At least so I’d assume. Maybe someday, though, thanks to brilliant people like you, we’ll all be photosynthetic, make a virtue of necessity with the abundant carbon-dioxide; and on the runways of Paris, living rose lingere will be the season’s must-have; in Shanghai, they’ll graft bonsai into their skin; grass will be the new black.

For now, though, we ought to take the bit about “those in your heart” none too literally. The flowers in the garden are representative of those in your heart, which phrase, “those in your heart,” is in turn a metaphor for…something. Something beautiful; something fresh and pure; something ephemeral, perhaps, but the more precious for that. Something growing. Not physical, not located anywhere in your beating heart, of course, but in some other heart.

To go into all this is silly, I understand. It is abundantly clear what is meant by the sign in Onett. I just think it is interesting, how this distinction between the literal and the metaphorical is in a case like this so evident, how in most instances the two levels get along fine, so much so that we don’t notice it, so there is no distinction to speak of, yet in certain other cases the letter of the law becomes so divorced from its spirit, the spirit becomes so rarified and distant from the living, breathing business of life.

Briefly, then, what is it to “treat them both nice”? In no small measure, it is to do as we usually do. Keep saying things like, “it broke my heart,” or, “my heart goes out to,” to wear “I heart NY” t-shirts, to do this without thinking, to know or rather feel exactly what we mean without having to articulate it any more definitely. It is to be very suspicious of people who tell you severely that none of those things really happen, that your heart won’t break, and so on, because those people, while in a narrow sense correct, are not as smart as they think. They might even be heartless. Still, do your best to treat them nice, and hopefully they’ll grow up.

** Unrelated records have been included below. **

/-- One link end of the ring MAC: what leaves and what arrives on one lane (R91–R96). -/
structure LinkSt where
  rx       : Option RxFrame := none
  pass     : List OutFrame := []
  loc      : List OutFrame := []
  /-- Sending side: granted total (mod 2^16) of the last credit update received, charged total, units received
  through updates (mod 2^32), credited frames sent (mod 2^32). -/
  granted  : Quad := {}
  charged  : Quad := {}
  unitsIn  : Quad := {}
  framesTx : Quad := {}
  /-- Receiving side: units granted in all, units reported by updates sent, credited frames received. -/
  given    : Quad := {}
  told     : Quad := {}
  framesRx : Quad := {}
  /-- Audit: own number, last partner number, frames received at its arrival, the last two latches. -/
  auditNo  : Nat := 0
  partner  : Nat := 0
  echoR    : Quad := {}
  latches  : List (Nat × Quad) := []
  /-- A credit update waits to be sent (R94 rule 1). -/
  updDue   : Bool := false
  /-- C3 share counter and pass-through runs per class (R94, R95). -/
  sh       : Nat := 0
  run      : Quad := {}
  /-- Frames put on the wire, oldest first. -/
  wire     : List OutFrame := []
  deriving DecidableEq, Repr

/-- A duplicate-filter window entry: highest SEQ accepted, and the seen map, bit i for SEQ h − i (R98). -/
structure Win where
  h    : Nat
  seen : Nat
  deriving DecidableEq, Repr

/-- Ring MAC state that is no register of the map. -/
structure RingSt where
  links   : Tbl LinkSt := []
  wins    : Tbl (Option Win) := []
  /-- Sources whose frames are discarded after FS45 (R114). -/
  discard : List Nat := []
  nextId  : Nat := 0
  /-- Isolation entered (R108). -/
  isolated : Bool := false
  /-- MSG items refused: SRC, TAG, and the 8-byte units their further frames still bring, bit i for unit i (R100). -/
  refused : List (Nat × Nat × Nat) := []
  /-- Frames for this node that wait for room in the completion-out buffer, oldest first (R102). -/
  sinks   : List SinkWait := []
  deriving DecidableEq, Repr

/-! ## Transactions, chapter 4 -/

/-- What a tag is doing (R130, R136). -/
inductive TagUse where
  | free
  | out
  | quarantine
  deriving DecidableEq, Repr

/-- One of the 1024 tags (R130). -/
structure Tag where
  use    : TagUse := .free
  /-- 0 RD, 1 WR_N, 2 MSG. -/
  kind   : Nat := 0
  dest   : Nat := 0
  org    : Origin := .spi
  acc    : Access := ⟨.rd, 0, 0, []⟩
  /-- A MSG item's source queue, destination queue and SINGLE flag at its first offer (R177). -/
  queue  : Nat := 0
  dq     : Nat := 0
  single : Bool := false
  cells  : Nat := 0
  /-- BUSY retries made (R142); the retry is waiting. -/
  tries  : Nat := 0
  waiting : Bool := false
  /-- Copies sent and copies returned (R138). -/
  copies : Nat := 0
  back   : Nat := 0
  /-- A MSG item offered again after a completion timeout (R101). -/
  resent : Bool := false
  /-- The SPI master has abandoned this read: its outcome goes to nobody (R157). -/
  gone   : Bool := false
  deriving DecidableEq, Repr

/-- What a commit-on-delivery read holds pending (R145). -/
inductive Commit where
  /-- An RC count of register `off`. -/
  | count (off v : Nat)
  /-- A fragment of `n` bytes of the head item of queue `q`. -/
  | frag (q n : Nat)
  /-- The head RX word of quill `q` (R296). -/
  | quillRx (q : Nat)
  /-- The oldest high-priority record of CAN controller `c` (R338). -/
  | canHp (c : Nat)
  deriving DecidableEq, Repr

/-- A pending commit-on-delivery read: who read, and every value it read. -/
structure Pend where
  org  : Origin
  what : List Commit
  deriving DecidableEq, Repr

/-- A request being served at this node, or waiting to be retried there: the BUSY retries made, and that it waits for the next
(R133, R142). -/
structure OwnReq where
  org   : Origin
  acc   : Access
  tries : Nat := 0
  waits : Bool := false
  deriving DecidableEq, Repr

/-- A request of the own node waiting for a tag or completion cells (R132). -/
structure WaitReq where
  org  : Origin
  node : Nat
  acc  : Access
  deriving DecidableEq, Repr

/-- One fabric access of a PCIe request: the target, the access, its outcome once known. -/
structure PcieAcc where
  node : Nat
  acc  : Access
  res  : Option (Status × List Byte) := none
  /-- The tag its ACK will name, when it read a commit-on-delivery register of another node (R146, R154). -/
  ack  : Option Nat := none
  /-- Its completion has been sent to the host. -/
  sent : Bool := false
  deriving DecidableEq, Repr

/-- A PCIe memory request being answered (R153, R154). -/
structure PcieReq where
  id    : Nat
  read  : Bool
  accs  : List PcieAcc
  ended : Bool := false
  deriving DecidableEq, Repr

/-- What the endpoint sends to the host: a completion with data (EP set or not), or an error completion. -/
inductive PcieCpl where
  | data (req idx : Nat) (ep : Bool) (bytes : List Byte)
  | ur (req : Nat)
  | ca (req : Nat)
  deriving DecidableEq, Repr

/-- SPI management target (R155–R157). -/
structure SpiSt where
  /-- Writes not finished, oldest first, each with its accesses still to issue; an access of the oldest is outstanding. -/
  writes  : List (List (Nat × Access)) := []
  busy    : Bool := false
  /-- Outcome of the last write, frame errors (R156). -/
  first   : Status := .ok
  badCrc  : Bool := false
  partial_ : Bool := false
  /-- A read frame is open; the bytes the master sent in it, for its CRC-8 (R157); its access's outcome, once it is there. -/
  readOpen : Bool := false
  hdr     : List Byte := []
  res     : Option (Status × List Byte) := none
  /-- Cells that hold this outcome's data from another node until the frame ends (R169). -/
  cells   : Nat := 0
  /-- Reads abandoned whose outcome is still to come from the bridge (R157). -/
  stale   : Nat := 0
  /-- Bytes the target shifted out in its last frame that returned any. -/
  out     : List Byte := []
  deriving DecidableEq, Repr

/-- Transaction state that is no register of the map. -/
structure TxSt where
  tags    : Tbl Tag := []
  pend    : List Pend := []
  /-- Reads held behind a pending value of a register (R147). -/
  held    : List (Origin × Access) := []
  /-- Requests being served here that have a completion to come, and requests that wait behind an earlier one of their requester's
  hub, in the order of their arrival (R133). -/
  own     : List OwnReq := []
  order   : List (Origin × Access) := []
  /-- Items that have ended while copies of their frames still wait: frames, and cells held for them (R97). -/
  linger  : List (List Nat × Nat) := []
  /-- Entries of the non-posted sink in use, by SRC and TAG (R140). -/
  sink    : List (Nat × Nat) := []
  wait    : List WaitReq := []
  pcie    : List PcieReq := []
  pcieOut : List PcieCpl := []
  nextReq : Nat := 0
  spi     : SpiSt := {}
  /-- Completions delivered to pairs K and M, oldest first. -/
  core    : List (Origin × Status × List Byte) := []
  deriving DecidableEq, Repr

/-! ## Inkwell, chapter 5 -/

/-- An item (R164): its bytes, user word, flags, read position; `bad` lists its cells whose data holds an uncorrectable error, each by
its place in the item and its cell index (R165, R186); `ref`: a refused move already counted, `met`: the error met by the unit that
consumes the queue, which does not try again (R177). -/
structure Item where
  bytes   : List Byte
  user    : Word := 0
  trunc   : Bool := false
  tailcut : Bool := false
  pos     : Nat := 0
  bad     : List (Nat × Nat) := []
  ref     : Bool := false
  met     : Bool := false
  deriving DecidableEq, Repr

/-- An incoming MSG item (R100, R170): `got` has bit i set when the 8-byte unit i has been written. -/
structure InMsg where
  src  : Nat
  tag  : Nat
  len  : Nat
  user : Word
  buf  : List Byte
  got  : Nat
  deriving DecidableEq, Repr

/-- A held pop (R178). -/
structure HeldPop where
  org   : Origin
  addr  : Nat
  count : Nat
  deriving DecidableEq, Repr

/-- One of the 1024 queues: closed items in closing order, the item pushes build, the item another producer builds,
incoming MSG items, the pending fragment's length, held pops, tail timer fired. -/
structure Queue where
  items : List Item := []
  push  : Option Item := none
  prod  : Option Item := none
  inc   : List InMsg := []
  pend  : Option Nat := none
  held  : List HeldPop := []
  fired : Bool := false
  deriving DecidableEq, Repr

/-- Inkwell state that is no register of the map: the queues, the active copy of the staged registers (R171), and
the hardware cell counts (R163, R184). -/
structure InkSt where
  queues   : Tbl Queue := []
  active   : Tbl Word := []
  free     : Nat := 32768
  queued   : Nat := 0
  inflight : Nat := 0
  cplUsed  : Nat := 0
  deriving DecidableEq, Repr

/-! ## Blotter and monitors, chapter 14 -/

/-- A blotter record (R505), its fields before the CRC; `bad` marks an uncorrectable memory error (R506). -/
structure BltRec where
  typ    : Nat
  source : Nat
  secs   : Nat
  flags  : Nat
  hours  : Nat
  seq    : Nat
  pcyc   : Nat
  node   : Nat
  tb0    : Word
  w4     : Word
  w5     : Word
  w6     : Word
  bad    : Bool := false
  deriving DecidableEq, Repr

/-- Blotter and fault-collector state that is no register of the map. -/
structure FltSt where
  recs  : List BltRec := []
  /-- Operating hours, seconds within the hour, power cycles, as pair M last set them (R511). -/
  hours : Nat := 0
  secs  : Nat := 0
  pcyc  : Nat := 0
  /-- The raise under way is injected (R504). -/
  inj   : Bool := false
  /-- Units in quarantine: KIND and index (R499). -/
  quar  : List (Nat × Nat) := []
  deriving DecidableEq, Repr

/-- Settings a monitor slot took at its last ARM (R516). -/
structure MonSt where
  cfg   : Word := 0
  per   : Word := 0
  ofs   : Word := 0
  width : Word := 1#32
  lim   : Word := 0
  /-- `hub.now` at ARM; the period in which the last sample was taken (R514). -/
  start : Nat := 0
  last  : Option Nat := none
  deriving DecidableEq, Repr
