/-- Leave UP for `cause` (R66): the ring MAC is told, the frame under reception ends as bad, the link's credits reset. In
another state the lane only starts over. -/
def linkDown (l cause : Nat) (s : State) : State :=
  let up := laneUp l s
  let s := if up then
      let s := wb (laneReg l 0x008) 1 true (bump (laneReg l 0x38) 1 s)
      let s := wr (laneReg l 0x01C) 0 (laneNotice l 0x11 (w32 cause) s)
      match causeSource l cause with
      | some n => raiseFree n s
      | none => s
    else s
  let s := if up then linkLeave l s else s
  if cause = 7 then toPrbs l s else toDetect l s

/-- Enter UP (R63): event, notice 0x10, and the link's credits start (R92). -/
def linkUp (l : Nat) (s : State) : State :=
  let s := wb (laneReg l 0x008) 0 true (laneTo l 6 s)
  let fill := rf s (laneReg l 0x018) 5 0
  let s := wf (laneReg l 0x018) 21 16 fill (wf (laneReg l 0x018) 13 8 fill s)
  linkEnter l (laneNotice l 0x10 (w32 (256 * rf s (laneReg l 0x004) 9 8 + b2n (laneBit l 10 s))) s)

/-- TRAIN: adaptation begins, STAGE = ACK is sent, and VER shows the agreed version (R63, R77). -/
def toTrain (l : Nat) (s : State) : State :=
  laneTo l 5 (wf (laneReg l 0x004) 9 8 (lane l s).agreed (setLane l { lane l s with stage := 1, upRun := 0 } s))

/-- RATE_CHANGE: the rate switches at the next own superframe boundary (R63, R64). -/
def toRateChange (l : Nat) (s : State) : State :=
  laneTo l 4 (wf (laneReg l 0x004) 9 8 (lane l s).agreed (putLaneBit l 11 false (setLane l { lane l s with ratePend := true } s)))

/-- Blocks are decoded in this state (R72: no coding in PRBS; R63: nothing in DISABLED). -/
def laneCoded (l : Nat) (s : State) : Bool := laneState l s != 0 && laneState l s != 7

/-! ## Signal and locks (R52, R56, R57, R61, R628) -/

/-- Signal detect and CDR lock: DETECT moves to ALIGN; in RATE_CHANGE the CDR relocks once the rate has switched. -/
def laneSignal (l : Nat) (s : State) : State :=
  let st := laneState l s
  if st = 0 then s
  else if st = 4 && (lane l s).ratePend then s
  else
    let s := putLaneBit l 3 true (putLaneBit l 4 true s)
    if st = 1 then laneTo l 2 s else s

/-- Loss of signal detect (`sig`) or of CDR lock alone; locks held are lost with it (R66, R628). -/
def laneSignalLoss (l : Nat) (sig : Bool) (s : State) : State :=
  let st := laneState l s
  let s := putLaneBit l 4 false (if sig then putLaneBit l 3 false s else s)
  if st = 6 then linkDown l 1 s
  else if st = 2 || st = 3 || st = 5 then toDetect l s
  else if st = 4 then dropLocks l s
  else s

/-- Block lock is lost (R57): R64 in NEGOTIATE, R66 in UP, R628 else. -/
def blockLockEnds (l : Nat) (s : State) : State :=
  let st := laneState l s
  let k := lane l s
  if st = 6 then linkDown l 2 s
  else if st = 3 && k.ackSent && k.agreed = 2 then toRateChange l (dropLocks l s)
  else if st = 2 || st = 3 || st = 5 then toDetect l s
  else dropLocks l s

/-- The sync header of the block at the present boundary. An invalid one is counted; without lock it slips the boundary by one
bit and the count of valid headers restarts, and 64 valid headers in a row give block lock; with lock, 16 invalid headers in one
window of 64 blocks lose it (R56, R57). The windows follow one another from the block that gave lock (DESIGN CHOICE, log
entry 12). -/
def rxHeader (l : Nat) (h : BitVec 2) (s : State) : State :=
  if !laneCoded l s then s
  else
    let ok := syncOk h
    let s := if ok then s else bump (laneReg l 0x20) 1 s
    let k := lane l s
    if blockLock l s then
      let bad := k.winBad + b2n (!ok)
      if 16 ≤ bad then blockLockEnds l s
      else if k.winN + 1 = 64 then setLane l { k with winN := 0, winBad := 0 } s
      else setLane l { k with winN := k.winN + 1, winBad := bad } s
    else if !laneBit l 4 s then s
    else if !ok then setLane l { k with slip := (k.slip + 1) % 66, hdrRun := 0 } s
    else if k.hdrRun + 1 < 64 then setLane l { k with hdrRun := k.hdrRun + 1 } s
    else putLaneBit l 5 true (setLane l { k with hdrRun := 0, winN := 0, winBad := 0, pos := none, missRun := 0 } s)

/-- The sync headers of the blocks that arrive, in order (BLOCK_LOCK_ACQUIRE, BLOCK_LOCK_LOSS). -/
def rxHeaders (l : Nat) : List (BitVec 2) → State → State
  | [], s => s
  | h :: t, s => rxHeaders l t (rxHeader l h s)

/-- An invalid sync header (INVALID_SYNC_HEADER): 0b11 if `hi`, else 0b00 (R53, R57). -/
def invalidHeader (l : Nat) (hi : Bool) (s : State) : State := rxHeader l (if hi then 0b11#2 else 0b00#2) s

/-! ## Elastic buffer (R69, R80) -/

/-- Note a fill of the elastic buffer: FILL, MINFILL and MAXFILL (R80). -/
def noteFill (l n : Nat) (s : State) : State :=
  let s := wf (laneReg l 0x018) 5 0 n s
  let s := if n < rf s (laneReg l 0x018) 13 8 then wf (laneReg l 0x018) 13 8 n s else s
  if rf s (laneReg l 0x018) 21 16 < n then wf (laneReg l 0x018) 21 16 n s else s
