-- ==== Sys2Proof/Machine/Time.lean ====
section
/-! DEFINITION. The time unit (chapter 11): the four bases, SYNC frames as sent, returned and received, the offset, and the
discipline of TB0. Offsets are exact, in units of 2^-17 ns. -/
namespace Sys2Proof.Machine
open Sys2Proof

def setTime (v : TimeSt) (s : State) : State := { s with time := v }
def base (n : Nat) (s : State) : BaseSt := tget (fun _ => {}) s.time.bases n
def setBase (n : Nat) (v : BaseSt) (s : State) : State :=
  setTime { s.time with bases := tset (fun _ => {}) s.time.bases n v } s

/-! ## Bases (R400–R405) -/

def slaved (n : Nat) (s : State) : Bool := n != 0 && rb s (tbBase n 0) 1
def slaveOfs (n : Nat) (s : State) : DWord := dword (rd s (tbBase n 0x1C)) (rd s (tbBase n 0x18))

/-- The value base `n` reads: a slaved base reads TB0 + TB_OFSn (R404). -/
def baseVal (n : Nat) (s : State) : DWord := if slaved n s then tb0 s + slaveOfs n s else (base n s).ns

/-- Advance a base by a signed number of 2^-32 ns, the fraction included (R400). -/
def advance (b : BaseSt) (d : Int) : BaseSt :=
  let v := (b.ns.toNat * 4294967296 + b.frac.toNat : Nat) + d
  let n := (v % (2 ^ 96 : Int)).toNat
  { b with ns := BitVec.ofNat 64 (n / 4294967296), frac := w32 n }

/-- One nanosecond of the REFCLK-derived clock: 1 + TB_RATEn × 2^-32 ns on each base that is not slaved (R401). -/
def tickBases : List Nat → State → State
  | [], s => s
  | n :: t, s => tickBases t (if slaved n s then s else setBase n (advance (base n s) (4294967296 + sgn (rd s (tbBase n 0x0C)))) s)

/-- TB_RATE as taken: the nearer limit of ±2,147,483 (R401). -/
def clampRate (v : Word) : Word :=
  if sgn v < -2147483 then wOfInt (-2147483) else if 2147483 < sgn v then wOfInt 2147483 else v

/-- Set TB_EVT bit `i`; a bit that goes from 0 to 1 creates its notice (R426). -/
def tbEvent (i : Nat) (s : State) : State :=
  if rb s tbEvt i then s
  else
    let s := wb tbEvt i true s
    if rb s tbNmask i then notify 17 (i + 1) 0 (rd s tbStatus) s else s

/-- After a step of TB0 from `old`: TB_EVT.STEP, and the stroke (R403, R261). -/
def tb0Stepped (old : DWord) (s : State) : State :=
  stkStep (old.toNat < (tb0 s).toNat) (tbEvent 3 (setTime { s.time with steps := (s.hub.now, tb0 s - old) :: s.time.steps } s))

/-- A step or rate write to base `n` is refused with this code (R404, R405). -/
def tbRefusal (n : Nat) (s : State) : Option Nat :=
  if slaved n s then some 0x63
  else if n = 0 && rb s tbCtl 0 && rf s tbStatus 2 0 ≠ 6 then some 0x61
  else none

def tbRefuse (code : Nat) (s : State) : State := tbEvent 7 (wr tbReason (w32 code) s)

/-- Add `d` units of 2^-32 ns to base `n`. -/
def shiftBase (n : Nat) (d : Int) (s : State) : State :=
  let old := tb0 s
  let s := setBase n (advance (base n s) d) s
  if n = 0 then tb0Stepped old s else s

/-- Step or load base `n` (R403); the refusal code, 0 if done. -/
def tbStep (n : Nat) (v : DWord) (abs : Bool) (s : State) : Nat × State :=
  match tbRefusal n s with
  | some c => (c, tbRefuse c s)
  | none =>
    if abs then
      let old := tb0 s
      let s := setBase n { base n s with ns := v, frac := 0 } s
      (0, if n = 0 then tb0Stepped old s else s)
    else (0, shiftBase n (v.toInt * 4294967296) s)

/-- A write of TB_STEP_HIn applies the step (R403). -/
def tbStepWrite (n : Nat) (v : Word) (s : State) : State :=
  (tbStep n (dword v (base n s).stepLo) (rb s (tbBase n 0) 0) s).2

But I think it is also important, once in a while, to think more critically about it all. In what sense is the best in a person like a flower? or, in what sense is a real, individual flower like the imaginary flower, the abstraction of flowerness, we refer to for this comparison? It has so much to do with how many sides of it you look at—for example, as I said before, a flower might be ephemeral, a single flower “Being once displayed doth fall that very hour”; but each produces seeds, reproduces, adapts, evolves. The idea of justice cannot really be called fragile. And whoever heard of a single flower? What about the earth, the rain, the air, the sun; the other plants, the bees and bugs that pollinate them all; the bacteria and protozoa and stuff; maybe even the gardener. Just so, “no man is an island”—that would be weird. This is to be nice in another sense. Before it meant being goodhearted, nice meant something like “exact”.

You can get along fine, you can beat the game—great phrase—without reading the sign at all. You can read the sign without checking the flowers. If you check, in the game, it’ll tell you “No problem here”. Which might be true. Ness has a heart of gold, and you can stomp on the flowers all you want and never hurt them. But sometimes that feels limited. Why can’t you pick some of the flowers, or water them with DX water, or fertilize them with some compost you scrape off the ground after beating Belch or the Trillionage Sprout? And that's when you turn off the game and join a gardening club.